![]() |
|
|
|
| The Little Extras - Myths and Fantasies | |
|
|
Cinderella
(drawing by Arthur Rackham) Cinderella's tale is told throughout the world. In each of its variations, she is portrayed as a victim, rescued from her sad fate by the forces of magic and her handsome prince. It is impossible to determine where the story of Cinderella was first told. One of the oldest written versions of the tale comes from 9th century China. A 19th century scholar counted three hundred forty-five versions of the fairy tale, and further research has since doubled the number. The same themes run through all versions: sibling rivalry, the desirability of marriage as initiation into adult life, and the concept that virtue will be rewarded.
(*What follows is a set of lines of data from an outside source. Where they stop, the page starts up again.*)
-- ==== Sys2Proof/WellFormed.lean ====
section
/-! DEFINITION. Which terms of `Instr` are defined instructions. Every value of every field is legal (spec
30_encoding.md R73, R64; 10_state.md R21), and the fields' types admit no other; the one check left is that the opcode
is not reserved (R72). -/

namespace Sys2Proof

/-- A defined instruction of the engine: any but the two reserved opcode values (R72, R73). -/
def Instr.wellFormed : Instr → Bool
  | .br _ _ => true
  | .addReg _ _ _ => true
  | .addImm _ _ _ => true
  | .ld _ _ => true
  | .st _ _ => true
  | .jsr _ => true
  | .andReg _ _ _ => true
  | .andImm _ _ _ => true
  | .ldr _ _ _ => true
  | .str _ _ _ => true
  | .reserved8 => false
  | .not _ _ => true
  | .ldi _ _ => true
  | .sti _ _ => true
  | .jmp _ => true
  | .reserved13 => false
  | .lea _ _ => true
  | .trap _ => true

end Sys2Proof
end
For example, Koumba, the Senegalese Cinderella, has to perform all the thankless chores while her half-sisters spend their time figuring out how to catch husbands. Through patience, perseverance, and passage of a number of tests, Koumba wins the desirable young man. The
version best known in the Western world is certainly that of Charles
Perrault, first published in 1697 and adapted into operas,
ballets, and Walt Disney's perennially
popular animated film. In this version, Cinderella's
widowed father remarries a shrew with two daughters whose
stupidity is matched by their spitefulness. After the death of
Cinderella's father, nothing is too good for the two
conceited, oafish stepsisters,
and nothing too base for poor Cinderella, who is relegated to the role of
servant and cleaning woman and has only the friendship of the small animals
in the house. That Cinderella might accompany her two vain sisters to
the royal ball is not even considered. Yet she is kind enough to help
them put on their finery and even offers to dress their hair. After
her sisters depart, a fairy godmother
appears to Cinderella to suggest that she, too, attend the ball. With
a wave of her magic wand, the fairy transforms Cinderella's rags into an
elegant gown and her wooden shoes into fur slippers - later rendered through
a mistranslation as the famous glass slippers.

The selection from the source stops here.